Plaintiffs filed a class action against the defendants regarding labeling of its ginger ale. Plaintiffs hired a Nutrition Expert Witness to provide testimony. The defendants filed a motion to exclude this testimony. The court granted the motion in part and denied it in part.
Facts: This case (Jackie Fitzhenry-Russell et al v. Dr Pepper Snapple Group, Inc. et al – United States District Court – Northern District of California – November 2nd. 2018) involves a putative class action alleging that the defendant misleads consumers by labeling its ginger ale as containing “real ginger” but that there is allegedly no actual ginger in the soda. The plaintiffs hired Nutrition Expert Witness Annette Hottenstein to provide testimony on their behalf. The defendants have hired a motion to exclude the expert witness testimony of Ms. Hottenstein.
Discussion: The defendants argue that Hottenstein’s testimony about whether the ginger flavor in their ginger ale is from “real ginger” should be stricken because she is not qualified to calculate the sensory perceptibility of an ingredient using long-form math. In addition, the defendant’s argue that Hottenstein’s testimony should not be allowed to the extent that she testifies that consumers perceive a ginger taste due to the drink’s packaging.

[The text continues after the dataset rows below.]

-- ==== Sys2Proof/Laws/Command.lean ====
section
/-! SUPPORT. What a command can do, said once: every next state of `exec` is one of a few named updates, and every
stop is at an unwritten byte. -/

namespace Sys2Proof.Machine

/-! ## The framework (60_exceptions.md R262, R263) -/

theorem runCommand_ok (op : Byte) (s t : State) :
    runCommand op s (.ok t) = .next { t with status := statusWord .ok op } := rfl

theorem runCommand_raise (op : Byte) (s : State) (e : Err) (o : Nat) :
    runCommand op s (raise e o) = .next (abort op e o s) := rfl

theorem runCommand_error (op : Byte) (s : State) (e : Err) (o : Nat) :
    runCommand op s (.error (.raise e o)) = .next (abort op e o s) := rfl

theorem runCommand_eq_next {op : Byte} {s t : State} {body : Except Stop State} :
    runCommand op s body = .next t ↔
      (∃ u, body = .ok u ∧ t = { u with status := statusWord .ok op }) ∨
      ∃ e o, body = .error (.raise e o) ∧ t = abort op e o s := by
  unfold runCommand
  split <;> simp [eq_comm]

theorem runCommand_ne_refused (op : Byte) (s : State) (body : Except Stop State) (r : Refusal) :
    runCommand op s body ≠ .refused r := by
  unfold runCommand
  split <;> simp

theorem runCommand_eq_fault {op : Byte} {s : State} {body : Except Stop State} {f : Fault} :
    runCommand op s body = .fault f ↔ body = .error (.fault f) := by
  unfold runCommand
  split <;> simp

theorem setValid_clear (valid clears : Word) : setValid valid 0 clears = valid &&& ~~~clears := by simp [setValid]

theorem setValid_set (valid sets : Word) : setValid valid sets 0 = valid ||| sets := by
  rw [setValid, show ~~~(0 : Word) = BitVec.allOnes 64 from rfl, BitVec.and_allOnes]

/-- The abort in the terms statements use. -/
theorem abort_eq_failed (op : Byte) (e : Err) (o : Nat) (s : State) :
    abort op e o s = failed s (statusWord (errCode e) op) (clearsOf op) o := by
  simp only [abort, failed, setValid_clear, w64]

theorem beginPacket_eq_ok {s : State} {w : Window} {c : Nat} :
    beginPacket s = .ok (w, c) ↔
      (s.cur.toNat ≤ s.limit.toNat ∧ s.limit.toNat ≤ s.params.maxInLen) ∧ w = ⟨s.mem, s.limit.toNat⟩ ∧
        c = s.cur.toNat := by
  unfold beginPacket
  split
  · simp_all [eq_comm]
  · rename_i h
    simp [h]

theorem beginPacket_ok {s : State} (h : packetWindow s = true) :
    beginPacket s = .ok (⟨s.mem, s.limit.toNat⟩, s.cur.toNat) :=
  beginPacket_eq_ok.2 ⟨by simpa [packetWindow] using h, rfl, rfl⟩

theorem beginPacket_bad {s : State} (h : packetWindow s = false) :
    beginPacket s = raise .outOfRange s.cur.toNat := by
  unfold beginPacket
  rw [if_neg (by simpa [packetWindow] using h)]
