-- ==== Sys2Proof/Tests/Slice0.lean ====
section
/-! SUPPORT. Tests: a decoded byte for every constructor, vectors of 95_test_vectors.md for every instruction, the
placing of table words, and a witness that the hypotheses of every statement can be met. -/

namespace Sys2Proof.Tests

open Sys2Proof.Machine

/-! ## Helpers -/

/-- Reset, with bytes in `IN` from offset 0 and both windows over them. -/
def input (bytes : List Byte) : State :=
  { State.reset with
    mem := Memory.writeAll [] 0 bytes
    limit := w64 bytes.length
    fend := w64 bytes.length }

/-- The same with a value in `CTRL`. -/
def inputCtrl (ctrl : Word) (bytes : List Byte) : State := { input bytes with ctrl := ctrl }

/-- Reset, with a value in `ARG`. -/
def argument (v : Word) : State := { State.reset with arg := v }

/-- Something of the next state, if there is one. -/
def see {α : Type} (r : Result) (f : State → α) : Option α :=
  match r with
  | .next t => some (f t)
  | _ => none

/-- `STATUS` and `ERR_AT`. -/
def failure (t : State) : Word × Word := (t.status, t.errAt)

/-- `VI_VALUE`, `VI_LEN`, `CUR`. -/
def varInt (t : State) : Word × Word × Word := (t.vi.value, t.vi.len, t.cur)

/-- `PKT_KIND`, `TOKEN_OFF`, `TOKEN_LEN`, `PKT_LENGTH`, `PN`, `PAY_OFF`, `PAY_END`, `VALID`. -/
def packet (t : State) : List Word :=
  [t.pkt.kind, t.pkt.tokenOff, t.pkt.tokenLen, t.pkt.length, t.pn.pn, t.pkt.payOff, t.pkt.payEnd, t.valid]

/-- `FR_KIND`, `FR_TAG`, `FR_END` and the first seven F registers. -/
def frame (t : State) : List Word :=
  let f := t.frm.fields
  [t.frm.kind, t.frm.tag, t.frm.fin, f.f0, f.f1, f.f2, f.f3, f.f4, f.f5, f.f6]

/-! ## WellFormed -/

/-- 43_frame_dispatch.md R191: without `DATAGRAM_ENABLED` a DATAGRAM is no frame. -/
theorem test_wf_refuses_datagram :
    (Instr.frameDatagram true).wf { Params.default with datagramEnabled := false } = false := by decide

theorem test_wf_accepts_datagram : (Instr.frameDatagram true).wf Params.default = true := by decide

theorem test_wf_accepts_stream :
    (Instr.frameStream true true true).wf { Params.default with datagramEnabled := false } = true := by decide

/-! ## Decoding: one byte for every constructor, from the tables of 30_encoding.md -/

/-- R80: opcodes. -/
theorem test_decode_nop : decode .command 0x00 = .ok .nop := by decide

theorem test_decode_vdec : decode .command 0x01 = .ok .vdec := by decide

theorem test_decode_venc : decode .command 0x02 = .ok .venc := by decide

theorem test_decode_vsize : decode .command 0x03 = .ok .vsize := by decide

theorem test_decode_peek : decode .command 0x10 = .ok .peek := by decide

theorem test_decode_hdrl : decode .command 0x11 = .ok .hdrl := by decide

theorem test_decode_hdrs : decode .command 0x12 = .ok .hdrs := by decide

theorem test_decode_pndec : decode .command 0x13 = .ok .pndec := by decide

theorem test_decode_pkt : decode .command 0x20 = .ok .pkt := by decide

theorem test_decode_frm : decode .command 0x30 = .ok .frm := by decide

/-- R82: an unassigned opcode. -/
theorem test_decode_unassigned : decode .command 0x7F = .error (.unassignedOpcode 0x7F) := by decide

/-- R83: form 1, and version 0; the low bits as they stand. -/
theorem test_decode_version_negotiation : decode (.packet true) 0b11100101 = .ok (.pktVersionNegotiation 0b1100101) := by decide

/-- R83: form 1, fixed 1, type 00, reserved 10, PNL 01. -/
theorem test_decode_initial : decode (.packet false) 0b11001001 = .ok (.pktInitial true 0b10 0b01) := by decide

/-- R83: form 1, fixed 0, type 01, reserved 01, PNL 11. -/
theorem test_decode_zero_rtt : decode (.packet false) 0b10010111 = .ok (.pktZeroRtt false 0b01 0b11) := by decide

/-- R83: form 1, fixed 1, type 10, reserved 00, PNL 10. -/
theorem test_decode_handshake : decode (.packet false) 0b11100010 = .ok (.pktHandshake true 0b00 0b10) := by decide

/-- R83: form 1, fixed 1, type 11, unused 0101. -/
theorem test_decode_retry : decode (.packet false) 0b11110101 = .ok (.pktRetry true 0b0101) := by decide

/-- R84: form 0, fixed 1, spin 1, reserved 00, key phase 1, PNL 01. -/
theorem test_decode_short : decode (.packet false) 0b01100101 = .ok (.pktShort true true 0b00 true 0b01) := by decide

/-- R88: class 00 and six value bits. -/
theorem test_decode_varint_1 : decode .varint 0b00100101 = .ok (.varint1B 0b100101) := by decide

theorem test_decode_varint_2 : decode .varint 0b01111011 = .ok (.varint2B 0b111011) := by decide

theorem test_decode_varint_4 : decode .varint 0b10011101 = .ok (.varint4B 0b011101) := by decide

theorem test_decode_varint_8 : decode .varint 0b11000010 = .ok (.varint8B 0b000010) := by decide

/-- R89: frame tags. -/
theorem test_decode_padding : decode (.frame true) 0x00 = .ok .framePadding := by decide

theorem test_decode_ping : decode (.frame true) 0x01 = .ok .framePing := by decide

theorem test_decode_ack : decode (.frame true) 0x03 = .ok (.frameAck true) := by decide

theorem test_decode_reset_stream : decode (.frame true) 0x04 = .ok .frameResetStream := by decide

theorem test_decode_stop_sending : decode (.frame true) 0x05 = .ok .frameStopSending := by decide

Hottenstein’s report summarizes the analyses conducted by two other experts, who both analyzed the amount of ginger compounds in the defendants’ ginger ale. Hottenstein used these experts’ data in a series of calculations to determine the ginger oleoresin content of the ginger ale. She then cross-referenced these levels to a standard reference for flavor ingredients to determine whether the ginger flavor in the ginger ale can be attributed to ginger oleoresin. She opines that the ginger oleoresin content is too low to be perceptible.
The defendants argue that Hottenstein has no history of analyzing sensory perceptibility using math. The defendants do point out that this is the first time that Ms. Hottenstein has used this method to test perceptibility and Hottenstein has represented that taste tests are the best way to test perceptibility.

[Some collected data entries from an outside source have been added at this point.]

-- ==== Sys2Proof/Machine/Timers.lean ====
section
/-!
DEFINITION. When a timer has run its time: each timer that an arrival can stop or start again is compared with its
limit, both where a millisecond queues its expiry and where the expiry is taken (notes/assumptions/4.md). An expiry
that finds its timer stopped, or started again, has been overtaken and does not occur.
-/

namespace Sys2Proof.Machine

/-- The silence timer of a link has reached 500 ms (R13). -/
def Link.timeUp (l : Link) : Bool := l.timer.any (Config.linkSilence ≤ ·)

/-- A running service check has reached its limit (R116). -/
def ServiceCheck.timeUp (c : ServiceCheck) : Bool := c.outcome = .running && c.limit ≤ c.timer

/-- A running release check has reached its limit (R119). -/
def SpringCheck.releaseUp (c : SpringCheck) : Bool := c.outcome = .releaseRunning && c.limit ≤ c.timer

/-- A running apply check has reached its limit (R120). -/
def SpringCheck.applyUp (c : SpringCheck) : Bool := c.outcome = .applyRunning && c.limit ≤ c.timer

/-- A step of the brake test has reached its limit (R123). -/
def TestStep.timeUp (t : TestStep) : Bool := t.limit ≤ t.timer

/-- A door timer has reached its limit (R133). -/
def Door.timeUp (d : Door) : Bool := d.timer.any fun t => t.2 ≤ t.1

/-- A running silence timer has run a whole second since it was started, restarted or last ticked (R156). -/
def Radio.tickUp (r : Radio) : Bool := r.silenceRunning && 1000 ≤ r.silenceTick

/-- The report timer has reached its interval, in s (R166). -/
def Radio.reportUp (r : Radio) : Bool := r.reportTimer.any fun t => 1000 * t.2 ≤ t.1

/-- The window timer has reached 500 ms (R167). -/
def Radio.windowUp (r : Radio) : Bool := r.window.any fun w => Config.uplinkWindow ≤ w.timer

/-- The loader has found the memory busy for 25 ms (R41). -/
def LoaderOp.timeUp : LoaderOp → Bool
  | .poll t => Config.memoryBusyLimit ≤ t
  | _ => false

/-- The page timer has reached 25 ms, in the program as in the polling (R52). R52 fails a page while the memory is still
busy; that one whose program is still being sent at 25 ms, before any status read, fails too is the model's choice
(notes/assumptions/24.md). -/
def CommitState.timeUp : CommitState → Bool
  | .writing _ (.program t) => Config.memoryBusyLimit ≤ t
  | .writing _ (.poll t) => Config.memoryBusyLimit ≤ t
  | _ => false

/-- The gap within a telegram has reached 2 ms (R172). -/
def RxState.timeUp : RxState → Bool
  | .awaiting => false
  | .receiving _ gap => Config.gapLimit ≤ gap

end Sys2Proof.Machine
end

The court opines that these arguments go to the weight of the testimony, not its admissibility. The court continues by stating that the fact that Hottenstein has apparently never done these calculations before does not mean that her opinion is not reliable. The court continues by stating that the calculations involve only basic arithmetic. The court also opines that the fact that Hottenstein’s conclusion may be at odds with published taste thresholds doesn’t mean that it is sufficient grounds to strike her testimony.
The defendants also argue that Hottenstein’s opinions about product packaging should be excluded because she doesn’t have any expertise regarding consumer psychology and packaging. The court agrees with this argument and excludes this portion of her testimony.
Conclusion: The motion to exclude the expert witness testimony of Annette Hottenstein is granted in part and denied in part.